■ ASSIGNMENT: Only the lines below starting at the one that contains "match fastest ((own" and ending at the one that contains "let s := (s.set d F.PLY_LINK_STATE_RATE" are to be reproduced, exactly and with both ends kept.
SOURCE DATA START
-- ==== Sys2Proof/Machine/Lanes.lean ====
section
/-! DEFINITION. Line lanes (04): the bring-up states and their timers, rate resolution, equalisation, FEC counting,
alignment, exchange, leaving ACTIVE, direction sleep and modules. -/

namespace Sys2Proof.Machine

/-! Entering and leaving states. -/

/-- The lanes of a ply with their link state gone: no lock, no framing, no rate, no precoding, polarity unknown. -/
def State.laneIdle (s : State) (d k : Nat) : State :=
  let s := (s.setLanes d k F.LN_STATUS_CDR_LOCK 0).setLanes d k F.LN_STATUS_BLOCK_LOCK 0
  let s := (s.setLanes d k F.LN_STATUS_FEC_FRAMED 0).setLanes d k F.LN_STATUS_RATE 3
  let s := (s.setLanes d k F.LN_STATUS_PRECODE_TX 0).setLanes d k F.LN_STATUS_PRECODE_RX 0
  let s := s.setLanes d k F.LN_STATUS_POLARITY_INV 0
  let s := (s.plyLanes d k).foldl (fun s n => s.modLane d n fun x =>
    { corrWindow := x.corrWindow, lowWindows := x.lowWindows, degraded := x.degraded }) s
  (s.set d F.PLY_LINK_STATE_RATE 3 k).modPly d k fun p =>
    { p with deskewed := false, farDeskewed := false, fecSent := false, fecGot := false, lastExch := [], exchRun := 0,
             ackSent := false, ackGot := false, calSent := false, calGot := false }

/-- The timer of a state of Table 4.6, in picoseconds; QUIET's is set by what enters it. -/
def stateTimer : Nat → Nat
  | 0 => us 100
  | 2 => ms 200
  | 3 => ms 2
  | 4 => ms 1
  | 5 => ms 10
  | _ => us 50

/-- A state is entered with its timer (04 Table 4.6). -/
def State.enterState (s : State) (d k st : Nat) : State :=
  let s := s.set d F.PLY_LINK_STATE_STATE st k
  let s := s.modPly d k fun p => { p with deadline := s.now + stateTimer st }
  let s := if st = 5 then (s.modLink (plyLink d k) fun _ => { due := s.now }).set d F.PLY_LINK_TCAL_CAL_OK 0 k else s
  if st = 0 then s.setLanes d k F.LN_STATUS_DETECTED 0 else s

/-- QUIET for 50 µs plus a back-off. -/
def State.enterQuiet (s : State) (d k backoff : Nat) (fromDetect : Bool) : State :=
  let s := (s.laneIdle d k).enterState d k 1
  s.modPly d k fun p => { p with deadline := s.now + us 50 + backoff, fromDetect := fromDetect }

/-- The jitter of a back-off, 0 µs to 255 µs: the LFSR's form is open, so it is a free value (04 R103; log entry 3). -/
def State.jitter (s : State) : Nat := us (s.draw % 256)

/-- A power of two. -/
def isPow2 (n : Nat) : Bool := (List.range 9).any fun k => n == 2 ^ k

/-- An exit to QUIET with back-off (04 R103). `fixed` replaces the formula by 256 ms (04 R110); `always` raises the event
whatever ATTEMPTS is (04 R105). -/
def State.quietBackoff (s : State) (d k cause mask : Nat) (fixed always : Bool) : State :=
  let rate := s.plyRate d k
  let before := s.get d F.PLY_LINK_STATE_ATTEMPTS k
  let n := satAdd 255 before 1
  let back := if fixed then 256 else min (2 ^ (n - 1)) 256
  let j := s.jitter
  let s := s.drawn
  let s := (s.set d F.PLY_LINK_STATE_ATTEMPTS n k).set d F.PLY_LINK_STATE_LAST_FAIL cause k
  let s := s.enterQuiet d k (ms back + j) false
  if always || (cause != 1 && n != before && isPow2 n) then
    s.raise d k 0x104 2 [(1, s.plyId d k), (1, cause), (1, rate), (1, n), (2, back), (1, mask)]
  else s

/-- PLY_DOWN (04 Table 4.18). -/
def State.plyDownEvent (s : State) (d k cause : Nat) : State :=
  s.raise d k 0x102 2 [(1, s.plyId d k), (1, cause), (2, 0), (8, s.pair d Reg.PLY_LINK_UP_LO Reg.PLY_LINK_UP_HI k),
    (4, ((s.ply? d k).map (·.uncorr)).getD 0)]

/-- What ends with ACTIVE (04 R103, R112). -/
def State.endActive (s : State) (d k cause : Nat) : State :=
  let s := s.plyDownEvent d k cause
  let s := (s.set d F.PLY_LINK_STATE_LAST_FAIL cause k).set d F.PLY_LINK_STATE_ATTEMPTS 0 k
  let s := (s.set d F.PLY_LINK_SLEEP_TX_STATE 3 k).set d F.PLY_LINK_SLEEP_RX_STATE 3 k
  s.plyWentDown d k

/-- ACTIVE is left for QUIET, with a back-off of jitter only (04 R103, R112). -/
def State.leaveActive (s : State) (d k cause : Nat) : State :=
  let j := s.jitter
  (s.drawn.endActive d k cause).enterQuiet d k j false

/-- An exit to QUIET that no rule marks as one with back-off: a failed deskew (04 R101), RETRAIN of a ply that is not ACTIVE (04 Table
4.16). -/
def State.quietPlain (s : State) (d k cause : Nat) : State :=
  (s.set d F.PLY_LINK_STATE_LAST_FAIL cause k).enterQuiet d k 0 false

/-- The cage of a lane, where the image binds one (04 R116). -/
def State.laneCage (s : State) (d n : Nat) : Option Nat :=
  let c := s.get d F.LN_CFG_CAGE n
  if c < 4 then some c else none

/-- The cages with a module that a ply's lanes use. -/
def State.plyCages (s : State) (d k : Nat) : List Nat :=
  ((s.plyLanes d k).filterMap (s.laneCage d)).filter fun m => s.flag d F.MOD_CAGE_STATUS_PRESENT m

/-- The slots of the plies that use a cage. -/
def State.cageSlots (s : State) (d m : Nat) : List Nat :=
  ((s.die d).plies.map (·.1)).filter fun k => (s.plyLanes d k).any fun n => s.laneCage d n == some m

/-- FORCE_LOWPWR holds the ply in DETECT (04 R117). -/
def State.heldLow (s : State) (d k : Nat) : Bool := (s.plyCages d k).any fun m => s.flag d F.MOD_CAGE_CTL_FORCE_LOWPWR m

/-- A condition of a ply link decided in its PLYI island (04 R102). -/
def onPly (a : At) (k : Nat) (s : State) (f : State → Ply → State) : Out :=
  onIsland a 8 (k < 8) s fun s =>
    match s.ply? a.die k with
    | some p => f s p
    | none => s

/-- A timer of Table 4.6 has expired in its state. -/
def State.timedOut (s : State) (d k st : Nat) (p : Ply) : Bool := s.plyState d k == st && fallen s p.deadline

/-! DETECT and QUIET. -/

/-- PLY_DETECT_DONE (04 R102, R117): the normal exit of DETECT. -/
def execPlyDetectDone (a : At) (k : Nat) (s : State) : Out :=
  onPly a k s fun s p =>
    let ready := (s.plyCages a.die k).all fun m =>
      (s.cage a.die m).dataPath && !s.flag a.die F.MOD_CAGE_FLAGS_RX_LOS m
    if s.plyState a.die k == 0 && inTime a s p.deadline && ready && !s.heldLow a.die k then
      let s := s.plyNear a k p.deadline
      (s.setLanes a.die k F.LN_STATUS_DETECTED 1).enterQuiet a.die k 0 true
    else s

/-- DETECT_TIMEOUT (04 Table 4.6). -/
def execDetectTimeout (a : At) (k : Nat) (s : State) : Out :=
  onPly a k s fun s p =>
    if s.timedOut a.die k 0 p && !s.heldLow a.die k then s.quietBackoff a.die k 1 0 false false else s

/-- QUIET_END (04 Table 4.6): TRAIN if entered from DETECT, otherwise DETECT. -/
def execQuietEnd (a : At) (k : Nat) (s : State) : Out :=
  onPly a k s fun s p =>
    if s.timedOut a.die k 1 p then s.enterState a.die k (if p.fromDetect then 2 else 0) else s

/-! TRAIN. -/

/-- TRAIN_TIMEOUT (04 Table 4.6): the rate under equalisation joins FAILED. -/
def execTrainTimeout (a : At) (k : Nat) (s : State) : Out :=
  onPly a k s fun s p =>
    if s.timedOut a.die k 2 p then
      let rate := s.plyRate a.die k
      let late := (s.plyLanes a.die k).foldl (fun m n => if (s.lane a.die n).trained then m else setBit m n) 0
      let failed := setBit (s.get a.die F.PLY_LINK_STATE_FAILED k) rate
      let s := s.quietBackoff a.die k 2 late false false
      if rate = 3 then s
      else (s.set a.die F.PLY_LINK_STATE_FAILED failed k).raise a.die k 0x105 1
        [(1, s.plyId a.die k), (1, rate), (1, failed)]
    else s

/-- The rate codes a ply may use: its record's, less those for which no module application matches (04 R117). -/
def State.ownRates (s : State) (d k : Nat) (p : Ply) : Nat :=
  (s.plyCages d k).foldl (fun r m => r &&& (s.cage d m).appRates) (p.cfg.rates % 8)

/-- The preset that INIT_PRESET names: |c(−1)| and |c(1)| in steps of 0.025 (04 R105). -/
def presetTaps (preset : Nat) : Nat × Nat := if preset = 1 then (0, 0) else (2, 6)

/-- A lane's transmit taps set to a preset. -/
def State.setTaps (s : State) (d n preset : Nat) : State :=
  (s.set d F.LN_TX_COEF_C_PRE (presetTaps preset).1 n).set d F.LN_TX_COEF_C_POST (presetTaps preset).2 n

/-- The 64 bits of a rate frame, bit 63 first. -/
def bitsDown (w n : Nat) : List Bool := (List.range n).map fun i => bit w (n - 1 - i)

/-- A rate frame is valid (04 Table 4.7). -/
def rateFrameOk (w : Nat) : Bool :=
  bits w 63 48 == 0xE41D && bits w 15 0 == crc16Bits (bitsDown (w / 2 ^ 16) 48)

/-- The rate of a set of codes: the fastest, code 0 before 1 before 2 (04 R105, Table 4.14). -/
def fastest (codes : Nat) : Option Nat := lowestBit 3 codes

/-- Every lane has resolved: equalisation starts at the chosen rate, or there is none in common (04 R105). -/
def State.resolveRate (s : State) (d k : Nat) (p : Ply) (w : Nat) : State :=
  let own := s.ownRates d k p
  let failed := s.get d F.PLY_LINK_STATE_FAILED k ||| bits w 44 42
  match fastest ((own &&& bits w 47 45) &&& (7 - failed % 8)) with
  | none => (s.set d F.PLY_LINK_STATE_FAILED 0 k).quietBackoff d k 3 0 false true
  | some r =>
    let s := (s.set d F.PLY_LINK_STATE_RATE r k).setLanes d k F.LN_STATUS_RATE r
    (s.plyLanes d k).foldl (fun s n => s.setTaps d n (s.get d F.LN_CFG_INIT_PRESET n)) s

/-- RATE_FRAME_RECEIVE (04 R105): frame `w` on a lane that has sent `sent` frames with ACK. -/
def execRateFrameReceive (a : At) (k lane w sent : Nat) (s : State) : Out :=
  onPly a k s fun s p =>
    if s.plyState a.die k == 2 && s.plyRate a.die k == 3 && inTime a s p.deadline && bit p.cfg.mask lane && rateFrameOk w then
      let s := s.modLane a.die lane fun x =>
        let run := if x.frameRun != 0 && x.lastFrame == w then x.frameRun + 1 else 1
        let ack := x.ack || decide (4 ≤ run)
        let got := x.gotAck || bit w 41
        { x with lastFrame := w, frameRun := min run 4, ack := ack, gotAck := got,
                 resolved := x.resolved || (ack && got && decide (8 ≤ sent)) }
      if s.allLanes a.die k fun n => (s.lane a.die n).resolved then s.resolveRate a.die k p w else s
    else s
SOURCE DATA END
■ RESPONSE TO THE TASK:
  match fastest ((own &&& bits w 47 45) &&& (7 - failed % 8)) with
  | none => (s.set d F.PLY_LINK_STATE_FAILED 0 k).quietBackoff d k 3 0 false true
  | some r =>
    let s := (s.set d F.PLY_LINK_STATE_RATE r k).setLanes d k F.LN_STATUS_RATE r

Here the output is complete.